Note that this particular change of coordinates won’t help us with all three springs present! You can try, but you won’t find the same simplification, basically because the equation for the CM’s motion is not trivial; the springs attached to the walls provide “external forces”. But that doesn’t mean that there isn’t some clever choice of coordinates which will let us decompose this into two separate equations. (As you probably expect, finding these coordinates will involve an eigenvalue equation.)

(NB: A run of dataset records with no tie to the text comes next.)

/-- A software write to CMPx or, with `only`, to FRAC alone lands: what it replaces is kept for a fire with auto-add of its tb (R372). -/
def meetFire (s : State) (n x : Nat) (only : Bool) : State :=
  let sl := (s.chAt n).slotAt x
  let held := match sl.xfire with | some (t, _) => t == s.tb | none => false
  if sl.armed && sl.load.isNone && !held then
    s.modSlot n x fun t => { t with xfire := some (s.tb, sl.cmp, cfgFrac (slotCfg s n x), only) }
  else s

/-- What the fire leaves in the slot: its next compare value, or disarmed (R97, R101). -/
def afterFire (s : State) (n x : Nat) : State :=
  let sl := (s.chAt n).slotAt x
  let h := slotCfg s n x
  if slotAdds s n x then
    let v := autoAdd s n sl.cmp (cfgFrac h)
    setSlotFrac (s.modSlot n x fun t =>
      { t with cmp := wordN (v / 16), fire := some (s.tb, sl.cmp, cfgFrac h) }) n x (v % 16)
  else s.modSlot n x fun t => { t with armed := false, load := none }

/-- The fire that a software write of its tb met has taken place: the written compare value stays armed; after a write of FRAC alone
the slot is disarmed (R372). -/
def afterMet (s : State) (n x : Nat) (only : Bool) : State :=
  chEvent (if only then s.modSlot n x fun t => { t with armed := false } else s) n stAutoCollide

/-- A compare slot fires in TBL or FREE mode (R96–R98, R111, R372). -/
def compareFire (s : State) (n x : Nat) : State :=
  let met := metFire s n x
  if met.isNone && !slotPasses s n x then s else
  let sl := (s.chAt n).slotAt x
  let h := slotCfg s n x
  let late := chCount s n != (match met with | some (c, _) => c | none => sl.cmp)
  let fr := match met with
    | some (_, f, _) => f
    | none => match sl.load with | some l => l.frac | none => cfgFrac h
  let frac := if fracOn s n && !late then fr else 0
  let act := match sl.load with | some l => l.act | none => cfgAct h
  let w := match sl.load with | some l => l.width | none => s.reg (Reg.CH_PULSE n)
  let s1 := chEvent s n x
  let s2 := if late then chEvent s1 n (4 + x) else s1
  let s3 := slotAction s2 n x act (s.tb * 16 + frac) frac w sl.load.isSome
  let s4 := match sl.load with | some l => calFiredIn s3 true l.id | none => s3
  (match met with | some (_, _, only) => afterMet s4 n x only | none => afterFire s4 n x).modSlot n x fun t =>
    { t with lastFire := some s.tb, xfire := none }

/-- SET and CLEAR exchange when the condition of UPDOWN falls (R105). -/
def complementAct (a : Nat) : Nat := if a = 1 then 2 else if a = 2 then 1 else a

/-- A fire in WRAP or UPDOWN mode: never late, with the slot's fraction on a channel that counts tb (R91, R98, R103). -/
def plainFire (s : State) (n x act : Nat) : State :=
  let frac := if fracOn s n then cfgFrac (slotCfg s n x) else 0
  (slotAction (chEvent s n x) n x act (s.tb * 16 + frac) frac (s.reg (Reg.CH_PULSE n)) false).modSlot n x fun t =>
    { t with due := none, lastFire := some s.tb }

/-- The duty of output j in sixteenths; bits 3:0 are taken as 0 when PRESC ≠ 0 (R244). -/
def exgDuty (s : State) (g j : Nat) : Nat :=
  let d := (exgActive s g (0x20 + 4 * j)).toNat
  if exgPresc s g = 0 then d else d / 16 * 16

/-- Offsets on16 and off16 of output j (Table 7-1). -/
def exgEdges (s : State) (g j : Nat) : Nat × Nat :=
  let d := exgDuty s g j
  let p := 16 * exgPer s g
  let on_ := if s.rb (Reg.EXG_CTL g) 2 then (let m := (p - d) / 2; if exgPresc s g = 0 then m else m / 16 * 16) else 0
  (on_, on_ + d)

/-- A member's slot fires in the tb in which the group count becomes its compare value (R245, Table 7-2). -/
def memberFire (s : State) (n x : Nat) : State :=
  let g := n / 8
  let j := n % 8
  let (on_, off_) := exgEdges s g j
  let at_ := if x = 0 then on_ else off_
  let live := if x = 0 then exgDuty s g j != 0 else off_ < 16 * exgPer s g
  let start := (s.exgAt g).startTb
  if x < 2 && live && exgCount s g == at_ / 16 && ((s.chAt n).slotAt x).lastFire != some start
      && (s.tb - start) % (exgPresc s g + 1) == 0 then
    let frac := if fracOn s n then at_ % 16 else 0
    (slotAction (chEvent s n x) n x (if x = 0 then 1 else 2) (s.tb * 16 + frac) frac 0 false).modSlot n x fun t =>
      { t with lastFire := some start }
  else s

Let’s go back to the equations of motion with all three springs present: m_1 \ddot{x_1} = -(k_1 + k_2) x_1 + k_2 x_2 \\ m_2 \ddot{x_2} = k_2 x_1 - (k_2 + k_3) x_2. We can write this more compactly as a matrix equation, starting by gathering the two coordinates into a vector: \vec{x} \equiv \left( \begin{array}{c} x_1 \\ x_2 \end{array} \right). In this notation, both the left- and right-hand sides of the equation of motion can be written as matrix-vector products. By inspection, \left( \begin{array}{cc} m_1 & 0 \\ 0 & m_2 \end{array} \right) \left( \begin{array}{c} \ddot{x_1} \\ \ddot{x_2} \end{array} \right) = -\left( \begin{array}{cc} k_1 + k_2 & -k_2 \\ -k_2 & k_2 + k_3 \end{array} \right) \left( \begin{array}{c} x_1 \\ x_2 \end{array} \right). or more compactly,

Equation of motion for coupled oscillators

\overset{\leftrightarrow}{M} \ddot{\vec{x}} = -\overset{\leftrightarrow}{K} \vec{x}, where \overset{\leftrightarrow}{M} is the mass matrix and \overset{\leftrightarrow}{K} is the matrix of spring constants. This is the matrix form of the simple harmonic oscillator equation.

Notice that both matrices involved are symmetric; for the mass matrix, this is automatic because it is diagonal. For the matrix of spring constants, the symmetry arises from the fact that the middle spring is only sensitive to changes in its length, not which side is being pushed or pulled. (In terms of forces, the symmetry is sort of a manifestation of Newton’s third law.)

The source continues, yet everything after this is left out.